Qualitative inequalities for squared partial correlations of a Gaussian random vector

TL;DR

This paper establishes qualitative inequalities for squared partial correlations in Gaussian vectors, providing tools for model comparison and selection in Gaussian graphical models, especially trees and polytrees.

Contribution

It introduces new sufficient conditions for comparing partial correlations and dependencies in Gaussian graphical models, including trees and polytrees, with applications to model selection.

Findings

Dependence in Gaussian trees characterized by path lengths.

Rules for comparing association degrees in Gaussian graphical models.

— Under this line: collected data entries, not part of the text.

/-- The page of the core windows (R397): its windows of 64 KiB belong to their cores' partitions one by one. -/
def corePage : Nat := 0x0F0010000000 / 2 ^ 21

/-- Whether the part of a span that lies in the page of the core windows meets windows of the partition's own cores only. -/
def coreSpanOk (s : State) (p lo hi : Nat) (write : Bool) : Bool :=
  decide (hi < 0x0F0010000000) || decide (0x0F0010200000 ≤ lo) || (List.range 32).all (fun c =>
    let b := 0x0F0010000000 + 0x10000 * c
    decide (hi < b) || decide (b + 0x10000 ≤ lo) || pageOk s p b write)

/-- Whether every page from `lo` to `hi` inclusive is mapped (check 6 of R225, R663). -/
def spanOk (s : State) (p lo hi : Nat) (write : Bool) : Bool :=
  (List.range (hi / 2 ^ 21 - lo / 2 ^ 21 + 1)).all (fun i =>
    decide (lo / 2 ^ 21 + i = corePage) || pageOk s p ((lo / 2 ^ 21 + i) * 2 ^ 21) write) &&
  coreSpanOk s p lo hi write

/-- The checks of R663 on a region of n bytes: its alignment, and every page mapped, writable where asked. -/
def regionOk (s : State) (p a n align : Nat) (write : Bool) : Bool :=
  decide (a % align = 0) && decide (a + n ≤ 2 ^ 48) && (decide (n = 0) || spanOk s p a (a + n - 1) write)

/-- Whether every byte of a partition range lies in HBM (R405). -/
def spanHbm (s : State) (p lo n : Nat) : Bool :=
  (List.range ((lo + n - 1) / 2 ^ 21 - lo / 2 ^ 21 + 1)).all (fun i =>
    match xlate s p ((lo / 2 ^ 21 + i) * 2 ^ 21) with
    | some a => decide (addrKind a = .hbm)
    | none => false)

/-- Whether every byte of a partition range lies in the far tier. -/
def spanFar (s : State) (p lo n : Nat) : Bool :=
  (List.range ((lo + n - 1) / 2 ^ 21 - lo / 2 ^ 21 + 1)).all (fun i =>
    match xlate s p ((lo / 2 ^ 21 + i) * 2 ^ 21) with
    | some a => (match addrKind a with
      | .far _ => true
      | _ => false)
    | none => false)

/-- Whether a device address is no scratch of another partition's slice (R397, R409). -/
def ownScratch (s : State) (p d : Nat) : Bool :=
  match addrKind d with
  | .scratch j => holdsSlice s p (j / 16) (j % 16)
  | _ => true

/-- Read bytes at a partition address, page by page; a page that is not mapped reads as zero (callers check first), and so does scratch of
another partition's slice (R409). -/
def partReadGo : Nat → State → Nat → Nat → Nat → List Byte
  | 0, _, _, _, _ => []
  | fuel + 1, s, p, a, n =>
    if n = 0 then []
    else
      let k := min n (2 ^ 21 - a % 2 ^ 21)
      (match xlate s p a with
       | some d => if ownScratch s p d then devRead s d k else zeros k
       | none => zeros k) ++ partReadGo fuel s p (a + k) (n - k)

/-- n bytes from a partition address. -/
def partRead (s : State) (p a n : Nat) : List Byte := partReadGo (n / 2 ^ 21 + 2) s p a n

/-- Whether an engine drops a partition's accesses: its keys are destroyed, and the slot has not received new ones (R519). -/
def keyless (s : State) (p d : Nat) : Bool :=
  decide ((part s p).pstate = .scrubbing) && !(part s p).keyValid &&
  (match addrKind d with
   | .hbm | .far _ => decide (2 ≤ (part s p).step.toNat)
   | _ => false)

/-- Write bytes at a partition address, page by page; a page that is not mapped drops them, and so do the result pool, which is mapped for
reads only (R495), and scratch of another partition's slice, whose Mire raises its access error (R409). -/
def partWriteGo : Nat → State → Nat → Nat → List Byte → State
  | 0, s, _, _, _ => s
  | fuel + 1, s, p, a, bs =>
    if bs.isEmpty then s
    else
      let k := 2 ^ 21 - a % 2 ^ 21
      let s := match xlate s p a with
        | some d =>
          if !ownScratch s p d then fireDie s ((d - 0x0E0000000000) / 0x10000000) 0x309
          else if inPool s p a || keyless s p d then s else devWrite s d (bs.take k)
        | none => s
      partWriteGo fuel s p (a + k) (bs.drop k)

/-- Write bytes at a partition address. -/
def partWrite (s : State) (p a : Nat) (bs : List Byte) : State := partWriteGo (bs.length / 2 ^ 21 + 2) s p a bs

/-- Whether a range of a partition holds poisoned bytes (R416). -/
def partPoisoned (s : State) (p a n : Nat) : Bool :=
  if s.poison.isEmpty && !portDown s 0 && !portDown s 1 then false
  else (List.range n).any (fun i =>
    match xlate s p (a + i) with
    | some d => poisoned s d
    | none => false)

/-- A read beyond SCRATCH, of scratch in another partition's slice or of an object's slot fires the access-error source (R409). -/
def noteWindow (s : State) (p a : Nat) : State :=
  match xlate s p a with
  | some d =>
    (match addrKind d with
     | .scratch j => if scratchIn s j d && ownScratch s p d then s else fireDie s (j / 16) 0x309
     | .object => objectError s d
     | _ => s)
  | none => s

/-- Sectors of a range that fail because a CXL port has failed become poisoned, and are counted (R404, R416). -/
def noteRead (s : State) (p a n : Nat) : State :=
  if !portDown s 0 && !portDown s 1 then s
  else (List.range ((a + n + 511) / 512 - a / 512)).foldl (fun s i =>
    match xlate s p ((a / 512 + i) * 512) with
    | some d => if farFails s d && tget false (d / 2 ^ 21) s.used && !tget false (d / 512) s.poison then poisonSector s d else s
    | none => s) s

/-- The home die of a line (R406): the die of its stack, or bit 21 of a far address; the other die when the partition holds
no slice there. A scratch line is at home in its own slice. -/
def homeDie (s : State) (p a : Nat) : Option Nat :=
  let pick := fun (d : Nat) => if (List.range 16).any (fun j => holdsSlice s p d j) then d else 1 - d
  match addrKind a with
  | .hbm => some (pick (stackOf a / 4))
  | .far _ => some (pick (fld a 21 1))
  | .scratch j => some (j / 16)
  | _ => none

/-- Count n atomic operations or reductions at the home of a line (R422). -/
def countAtomic (s : State) (p a n : Nat) : State :=
  match homeDie s p a with
  | none => s
  | some d =>
    let c := (die s d).atomCnt
    fireIfEnabled (modDie s d (fun x => { x with atomCnt := cntAdd c n })) (cntWraps c n) (d + 1) 0x30A

/-! ### Host memory over Ivtu (R475, R504) -/

/-- n bytes of host memory, read with RdCur. -/
def hostRead (s : State) (a n : Nat) : List Byte := tgets 0 n a s.hostMem

/-- The RdCur messages of a read of host memory, one entry for its run of lines (R475). -/
def sendRdCur (s : State) (a n : Nat) : State := if s.ivtu.up && decide (n ≠ 0) then send s (.rdCur a n) else s

/-- Write host memory with WrCur; with the link down the write is discarded (R473). -/
def hostWrite (s : State) (a : Nat) (bs : List Byte) : State :=
  if s.ivtu.up then send { s with hostMem := tputs 0 a bs s.hostMem } (.wrCur a bs) else s

/-! ### Event rings (R508, R314) -/

/-- The 32 bytes of an event record (R314). -/
def eventRecord (code reason job step : Nat) (detail : List Byte) : List Byte :=
  leBytes 2 code ++ leBytes 2 reason ++ leBytes 4 job ++ leBytes 8 step ++ slice detail 0 16

/-- Send NOTIFY (R507). -/
def notify (s : State) (aux : Nat) : State := if s.ivtu.up then send s (.notify aux) else s

/-- The 12-byte IV of a direction code and a counter (R543). -/
def sealIv (dir ctr : Nat) : List Byte := leBytes 4 dir ++ leBytes 8 ctr
/-- The name of a direction (R543). -/
def dirName : Nat → List Byte
  | 1 => [0x43, 0x4D, 0x44] | 2 => [0x52, 0x45, 0x50] | 3 => [0x45, 0x56, 0x54] | _ => [0x52, 0x45, 0x53]
/-- The direction key of an agreement (R543). -/
def dirKey (a : Agreement) (dir : Nat) : List Byte := Config.kmac a.secret (dirName dir) [] 32
/-- The 16-byte envelope: LEN, PHASE, 5 reserved bytes, COUNTER (R543). -/
def envelope (len phase ctr : Nat) : List Byte := leBytes 2 len ++ leBytes 1 phase ++ zeros 5 ++ leBytes 8 ctr
/-- Seal a plaintext: envelope, ciphertext, tag; the envelope, page and ring numbers are authenticated (R543). -/
def sealBytes (a : Agreement) (dir ctr phase q r : Nat) (pt : List Byte) : List Byte :=
  let env := envelope pt.length phase ctr
  let (ct, tag) := Config.gcmSeal (dirKey a dir) (sealIv dir ctr) (env ++ leBytes 1 q ++ leBytes 1 r) pt
  env ++ slice ct 0 pt.length ++ slice tag 0 16

/-- The agreement under which a page's traffic is sealed, if it is PROTECTED (R542, R543). -/
def sealing (s : State) (q : Nat) : Option Agreement :=
  if q < 16 && (part s q).protected_ then (part s q).agreement else none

Application of inequalities to model selection and mutual information.

Abstract

We describe various sets of conditional independence relationships, sufficient for qualitatively comparing non-vanishing squared partial correlations of a Gaussian random vector. These sufficient conditions are satisfied by several graphical Markov models. Rules for comparing degree of association among the vertices of such Gaussian graphical models are also developed. We apply these rules to compare conditional dependencies on Gaussian trees. In particular for trees, we show that such dependence can be completely characterized by the length of the paths joining the dependent vertices to each other and to the vertices conditioned on. We also apply our results to postulate rules for model selection for polytree models. Our rules apply to mutual information of Gaussian random vectors as well.